## Task directions
Repeat exactly the lines of the entries below from the one with "-- ==== Sys2Proof/Syntax.lean" through the one with "An operand is", both ends included, and nothing else.

Source records:
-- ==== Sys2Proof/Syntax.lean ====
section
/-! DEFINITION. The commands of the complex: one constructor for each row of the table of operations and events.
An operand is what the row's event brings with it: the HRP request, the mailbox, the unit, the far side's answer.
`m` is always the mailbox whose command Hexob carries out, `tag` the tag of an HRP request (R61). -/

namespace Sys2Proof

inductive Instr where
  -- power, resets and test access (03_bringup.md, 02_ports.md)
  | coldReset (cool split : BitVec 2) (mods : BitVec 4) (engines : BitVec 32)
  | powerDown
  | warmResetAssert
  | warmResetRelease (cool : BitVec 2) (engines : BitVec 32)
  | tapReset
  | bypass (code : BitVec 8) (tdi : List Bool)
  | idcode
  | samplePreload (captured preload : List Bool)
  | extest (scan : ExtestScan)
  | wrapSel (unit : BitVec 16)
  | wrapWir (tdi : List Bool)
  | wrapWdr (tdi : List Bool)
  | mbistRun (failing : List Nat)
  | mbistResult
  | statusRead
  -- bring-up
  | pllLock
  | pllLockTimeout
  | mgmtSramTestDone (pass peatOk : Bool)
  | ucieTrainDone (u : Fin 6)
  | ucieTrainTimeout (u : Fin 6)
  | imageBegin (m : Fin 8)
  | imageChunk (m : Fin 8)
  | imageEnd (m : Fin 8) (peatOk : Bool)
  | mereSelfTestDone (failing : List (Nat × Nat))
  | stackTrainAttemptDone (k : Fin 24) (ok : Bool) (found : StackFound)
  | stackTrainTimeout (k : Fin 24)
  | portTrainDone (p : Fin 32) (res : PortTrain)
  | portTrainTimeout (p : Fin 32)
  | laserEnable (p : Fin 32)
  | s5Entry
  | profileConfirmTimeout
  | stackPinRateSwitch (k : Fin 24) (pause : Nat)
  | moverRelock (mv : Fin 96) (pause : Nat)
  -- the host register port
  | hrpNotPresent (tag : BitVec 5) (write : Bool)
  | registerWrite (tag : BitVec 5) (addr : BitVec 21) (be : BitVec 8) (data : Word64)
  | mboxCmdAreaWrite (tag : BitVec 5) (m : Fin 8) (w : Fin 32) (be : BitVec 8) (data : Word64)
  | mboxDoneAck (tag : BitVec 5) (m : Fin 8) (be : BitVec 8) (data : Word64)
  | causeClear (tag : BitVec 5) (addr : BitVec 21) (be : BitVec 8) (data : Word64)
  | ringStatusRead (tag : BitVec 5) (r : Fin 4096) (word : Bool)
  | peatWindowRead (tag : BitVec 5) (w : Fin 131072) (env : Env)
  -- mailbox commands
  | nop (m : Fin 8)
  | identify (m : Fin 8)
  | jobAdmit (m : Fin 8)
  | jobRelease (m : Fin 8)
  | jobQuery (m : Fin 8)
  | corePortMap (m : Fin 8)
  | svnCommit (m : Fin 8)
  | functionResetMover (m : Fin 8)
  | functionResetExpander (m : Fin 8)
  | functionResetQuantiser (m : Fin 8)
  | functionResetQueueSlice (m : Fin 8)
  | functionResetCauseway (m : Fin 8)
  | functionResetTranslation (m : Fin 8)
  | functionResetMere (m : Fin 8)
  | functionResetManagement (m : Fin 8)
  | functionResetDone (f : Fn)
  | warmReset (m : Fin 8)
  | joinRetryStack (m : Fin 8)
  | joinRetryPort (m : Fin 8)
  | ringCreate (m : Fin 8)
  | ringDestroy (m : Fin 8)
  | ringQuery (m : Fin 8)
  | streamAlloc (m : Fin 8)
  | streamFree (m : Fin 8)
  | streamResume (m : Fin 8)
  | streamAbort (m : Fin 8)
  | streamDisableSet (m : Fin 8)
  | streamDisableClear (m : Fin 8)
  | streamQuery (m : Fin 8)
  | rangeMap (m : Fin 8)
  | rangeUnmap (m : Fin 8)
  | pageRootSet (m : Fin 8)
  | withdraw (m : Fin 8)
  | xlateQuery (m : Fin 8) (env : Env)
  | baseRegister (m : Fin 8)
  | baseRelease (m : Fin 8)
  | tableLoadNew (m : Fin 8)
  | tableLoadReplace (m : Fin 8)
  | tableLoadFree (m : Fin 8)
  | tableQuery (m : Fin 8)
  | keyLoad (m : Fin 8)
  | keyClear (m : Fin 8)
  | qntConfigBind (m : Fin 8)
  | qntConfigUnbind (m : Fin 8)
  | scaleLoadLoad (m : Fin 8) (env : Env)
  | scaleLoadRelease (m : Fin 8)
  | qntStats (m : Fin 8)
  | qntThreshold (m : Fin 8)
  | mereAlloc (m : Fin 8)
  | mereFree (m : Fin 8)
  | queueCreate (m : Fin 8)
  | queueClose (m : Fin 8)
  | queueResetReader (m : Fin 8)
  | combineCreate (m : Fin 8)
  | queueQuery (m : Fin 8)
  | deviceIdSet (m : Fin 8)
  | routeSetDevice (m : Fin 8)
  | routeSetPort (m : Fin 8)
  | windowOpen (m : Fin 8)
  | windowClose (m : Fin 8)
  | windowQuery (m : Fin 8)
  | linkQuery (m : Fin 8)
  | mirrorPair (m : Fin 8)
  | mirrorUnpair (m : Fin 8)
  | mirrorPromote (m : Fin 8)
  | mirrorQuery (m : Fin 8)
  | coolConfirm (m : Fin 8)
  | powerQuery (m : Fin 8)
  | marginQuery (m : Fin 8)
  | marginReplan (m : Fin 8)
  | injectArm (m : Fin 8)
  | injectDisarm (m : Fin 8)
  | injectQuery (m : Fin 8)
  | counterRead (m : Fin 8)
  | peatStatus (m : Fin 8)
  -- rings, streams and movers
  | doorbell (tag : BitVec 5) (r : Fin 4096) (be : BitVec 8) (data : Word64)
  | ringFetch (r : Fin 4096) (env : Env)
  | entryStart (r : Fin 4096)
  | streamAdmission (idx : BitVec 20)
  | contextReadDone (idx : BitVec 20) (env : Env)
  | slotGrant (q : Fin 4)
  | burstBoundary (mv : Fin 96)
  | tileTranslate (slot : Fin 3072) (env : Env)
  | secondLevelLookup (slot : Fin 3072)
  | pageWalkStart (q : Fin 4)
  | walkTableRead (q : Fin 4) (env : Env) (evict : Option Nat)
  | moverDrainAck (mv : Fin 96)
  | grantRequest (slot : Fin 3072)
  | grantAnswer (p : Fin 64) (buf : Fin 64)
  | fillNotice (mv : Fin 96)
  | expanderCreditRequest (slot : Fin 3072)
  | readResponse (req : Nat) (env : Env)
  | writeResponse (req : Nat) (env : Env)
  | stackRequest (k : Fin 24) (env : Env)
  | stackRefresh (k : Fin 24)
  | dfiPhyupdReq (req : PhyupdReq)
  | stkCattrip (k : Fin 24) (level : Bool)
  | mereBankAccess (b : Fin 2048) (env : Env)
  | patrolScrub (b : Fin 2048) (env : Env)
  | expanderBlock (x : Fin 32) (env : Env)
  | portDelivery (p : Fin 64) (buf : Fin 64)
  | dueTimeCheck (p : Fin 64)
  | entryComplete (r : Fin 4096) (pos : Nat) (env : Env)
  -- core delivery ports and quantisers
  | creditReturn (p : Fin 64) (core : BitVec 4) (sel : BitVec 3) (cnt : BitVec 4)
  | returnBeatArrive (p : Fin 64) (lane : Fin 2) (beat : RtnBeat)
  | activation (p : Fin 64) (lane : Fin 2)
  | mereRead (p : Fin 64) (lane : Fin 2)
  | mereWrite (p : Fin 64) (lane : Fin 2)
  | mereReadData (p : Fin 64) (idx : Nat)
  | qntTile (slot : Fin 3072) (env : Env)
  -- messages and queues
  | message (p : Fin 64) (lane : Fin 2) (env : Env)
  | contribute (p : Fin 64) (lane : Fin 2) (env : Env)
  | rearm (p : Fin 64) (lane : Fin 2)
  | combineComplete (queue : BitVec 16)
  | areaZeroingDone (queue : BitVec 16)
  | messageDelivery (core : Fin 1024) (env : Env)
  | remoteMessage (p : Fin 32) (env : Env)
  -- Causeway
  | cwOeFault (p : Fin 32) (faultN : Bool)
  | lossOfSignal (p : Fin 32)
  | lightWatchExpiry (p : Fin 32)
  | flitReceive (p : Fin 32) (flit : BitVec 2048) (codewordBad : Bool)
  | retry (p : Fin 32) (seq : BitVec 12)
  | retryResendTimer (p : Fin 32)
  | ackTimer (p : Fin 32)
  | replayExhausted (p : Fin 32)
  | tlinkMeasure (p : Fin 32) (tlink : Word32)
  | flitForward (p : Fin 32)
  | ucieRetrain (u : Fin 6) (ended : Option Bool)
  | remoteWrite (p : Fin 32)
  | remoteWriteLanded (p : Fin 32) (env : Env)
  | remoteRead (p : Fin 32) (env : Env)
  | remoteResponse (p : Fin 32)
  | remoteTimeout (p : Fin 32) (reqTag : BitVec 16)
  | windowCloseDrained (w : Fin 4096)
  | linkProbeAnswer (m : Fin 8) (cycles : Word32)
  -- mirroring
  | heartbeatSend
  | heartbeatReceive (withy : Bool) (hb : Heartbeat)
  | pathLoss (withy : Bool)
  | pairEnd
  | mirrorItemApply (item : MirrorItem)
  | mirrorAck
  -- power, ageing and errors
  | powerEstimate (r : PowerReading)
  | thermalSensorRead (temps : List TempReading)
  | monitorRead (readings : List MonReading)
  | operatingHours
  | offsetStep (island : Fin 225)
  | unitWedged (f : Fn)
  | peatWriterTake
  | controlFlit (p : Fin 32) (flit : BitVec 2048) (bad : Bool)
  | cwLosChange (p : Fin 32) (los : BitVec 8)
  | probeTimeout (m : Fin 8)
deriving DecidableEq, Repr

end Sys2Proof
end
--
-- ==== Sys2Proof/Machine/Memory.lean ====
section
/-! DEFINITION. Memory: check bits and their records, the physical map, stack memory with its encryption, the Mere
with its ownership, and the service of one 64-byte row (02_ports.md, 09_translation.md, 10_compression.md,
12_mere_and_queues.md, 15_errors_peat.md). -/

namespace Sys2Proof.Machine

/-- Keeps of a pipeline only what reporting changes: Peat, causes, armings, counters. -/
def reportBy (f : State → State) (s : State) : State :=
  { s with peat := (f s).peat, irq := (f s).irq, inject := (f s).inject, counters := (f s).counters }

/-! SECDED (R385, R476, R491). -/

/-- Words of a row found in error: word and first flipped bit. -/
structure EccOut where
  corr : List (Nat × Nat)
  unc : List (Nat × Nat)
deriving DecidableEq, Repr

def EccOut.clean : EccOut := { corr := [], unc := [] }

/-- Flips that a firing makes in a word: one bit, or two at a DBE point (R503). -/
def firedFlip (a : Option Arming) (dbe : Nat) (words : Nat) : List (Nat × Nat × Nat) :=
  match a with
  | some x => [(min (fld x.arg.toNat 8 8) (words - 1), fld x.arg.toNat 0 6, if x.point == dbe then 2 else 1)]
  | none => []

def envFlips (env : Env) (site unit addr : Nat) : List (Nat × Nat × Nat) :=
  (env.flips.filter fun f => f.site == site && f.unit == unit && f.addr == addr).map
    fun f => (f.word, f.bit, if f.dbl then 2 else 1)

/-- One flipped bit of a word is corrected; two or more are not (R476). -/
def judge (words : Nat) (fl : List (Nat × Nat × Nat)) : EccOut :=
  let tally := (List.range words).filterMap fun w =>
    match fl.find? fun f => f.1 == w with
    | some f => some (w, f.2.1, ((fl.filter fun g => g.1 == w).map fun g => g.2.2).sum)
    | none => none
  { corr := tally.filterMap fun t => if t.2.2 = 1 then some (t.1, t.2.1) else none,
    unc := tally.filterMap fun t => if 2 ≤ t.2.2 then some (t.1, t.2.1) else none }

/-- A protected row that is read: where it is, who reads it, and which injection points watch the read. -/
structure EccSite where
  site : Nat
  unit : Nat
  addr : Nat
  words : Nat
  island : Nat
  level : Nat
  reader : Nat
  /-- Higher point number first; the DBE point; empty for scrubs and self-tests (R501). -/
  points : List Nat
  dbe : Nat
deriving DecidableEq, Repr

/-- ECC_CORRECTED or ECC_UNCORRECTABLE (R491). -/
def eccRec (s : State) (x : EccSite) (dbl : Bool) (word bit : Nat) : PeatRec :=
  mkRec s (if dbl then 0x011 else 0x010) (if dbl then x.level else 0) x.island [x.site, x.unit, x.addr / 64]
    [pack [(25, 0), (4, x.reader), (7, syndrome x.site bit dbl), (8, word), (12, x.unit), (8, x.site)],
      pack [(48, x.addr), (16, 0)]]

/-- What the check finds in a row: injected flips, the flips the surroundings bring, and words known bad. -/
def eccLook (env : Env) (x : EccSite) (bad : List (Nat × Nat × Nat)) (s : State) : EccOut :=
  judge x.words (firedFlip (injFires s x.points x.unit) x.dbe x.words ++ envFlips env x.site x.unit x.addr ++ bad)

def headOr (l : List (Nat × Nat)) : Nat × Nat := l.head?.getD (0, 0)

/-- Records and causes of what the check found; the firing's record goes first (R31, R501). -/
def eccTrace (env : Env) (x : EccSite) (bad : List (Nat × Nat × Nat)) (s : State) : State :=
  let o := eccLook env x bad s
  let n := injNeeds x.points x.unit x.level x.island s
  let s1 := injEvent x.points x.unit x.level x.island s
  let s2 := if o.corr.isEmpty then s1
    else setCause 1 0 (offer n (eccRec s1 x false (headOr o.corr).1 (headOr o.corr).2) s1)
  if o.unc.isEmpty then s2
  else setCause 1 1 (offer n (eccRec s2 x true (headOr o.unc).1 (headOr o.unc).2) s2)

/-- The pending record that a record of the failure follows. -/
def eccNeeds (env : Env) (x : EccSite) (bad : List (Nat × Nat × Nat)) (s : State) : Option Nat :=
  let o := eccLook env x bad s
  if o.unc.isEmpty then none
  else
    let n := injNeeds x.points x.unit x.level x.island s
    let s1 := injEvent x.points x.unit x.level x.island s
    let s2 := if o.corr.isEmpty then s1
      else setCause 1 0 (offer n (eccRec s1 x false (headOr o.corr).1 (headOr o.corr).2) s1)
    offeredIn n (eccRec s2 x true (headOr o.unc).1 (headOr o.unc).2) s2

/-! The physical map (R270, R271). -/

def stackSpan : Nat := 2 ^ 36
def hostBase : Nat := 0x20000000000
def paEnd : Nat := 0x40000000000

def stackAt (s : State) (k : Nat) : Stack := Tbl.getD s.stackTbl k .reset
...
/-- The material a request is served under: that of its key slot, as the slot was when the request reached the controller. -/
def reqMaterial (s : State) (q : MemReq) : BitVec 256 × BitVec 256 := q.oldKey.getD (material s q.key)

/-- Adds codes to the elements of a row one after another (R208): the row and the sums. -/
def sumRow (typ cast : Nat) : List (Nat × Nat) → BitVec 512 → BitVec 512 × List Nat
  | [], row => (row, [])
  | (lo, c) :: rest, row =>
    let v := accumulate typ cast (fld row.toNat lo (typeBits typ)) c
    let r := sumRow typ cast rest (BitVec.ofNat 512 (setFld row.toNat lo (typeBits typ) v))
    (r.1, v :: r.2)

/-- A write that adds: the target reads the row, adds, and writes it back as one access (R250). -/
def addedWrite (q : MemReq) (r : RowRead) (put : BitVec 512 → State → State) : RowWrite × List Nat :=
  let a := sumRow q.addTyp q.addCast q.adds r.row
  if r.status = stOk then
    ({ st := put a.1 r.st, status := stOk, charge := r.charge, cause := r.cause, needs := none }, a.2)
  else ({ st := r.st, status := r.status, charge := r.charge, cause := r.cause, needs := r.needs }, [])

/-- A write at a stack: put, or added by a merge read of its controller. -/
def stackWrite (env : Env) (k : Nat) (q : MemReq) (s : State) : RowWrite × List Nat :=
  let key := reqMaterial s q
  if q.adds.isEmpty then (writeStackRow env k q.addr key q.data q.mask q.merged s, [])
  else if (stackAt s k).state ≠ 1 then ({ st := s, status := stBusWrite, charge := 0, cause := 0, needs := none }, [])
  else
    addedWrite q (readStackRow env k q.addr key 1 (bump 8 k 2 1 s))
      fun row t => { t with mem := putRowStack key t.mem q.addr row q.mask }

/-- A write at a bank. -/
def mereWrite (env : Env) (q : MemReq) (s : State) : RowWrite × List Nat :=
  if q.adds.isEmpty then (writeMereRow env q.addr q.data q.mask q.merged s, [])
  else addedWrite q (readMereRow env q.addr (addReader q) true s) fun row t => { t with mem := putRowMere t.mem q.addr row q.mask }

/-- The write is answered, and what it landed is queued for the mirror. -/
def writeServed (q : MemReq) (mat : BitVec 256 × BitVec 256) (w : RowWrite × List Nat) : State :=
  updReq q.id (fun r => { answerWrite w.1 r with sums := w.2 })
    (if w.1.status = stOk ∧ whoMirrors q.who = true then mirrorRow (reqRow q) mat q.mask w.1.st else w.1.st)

## Answer to this exercise
-- ==== Sys2Proof/Syntax.lean ====
section
/-! DEFINITION. The commands of the complex: one constructor for each row of the table of operations and events.
An operand is what the row's event brings with it: the HRP request, the mailbox, the unit, the far side's answer.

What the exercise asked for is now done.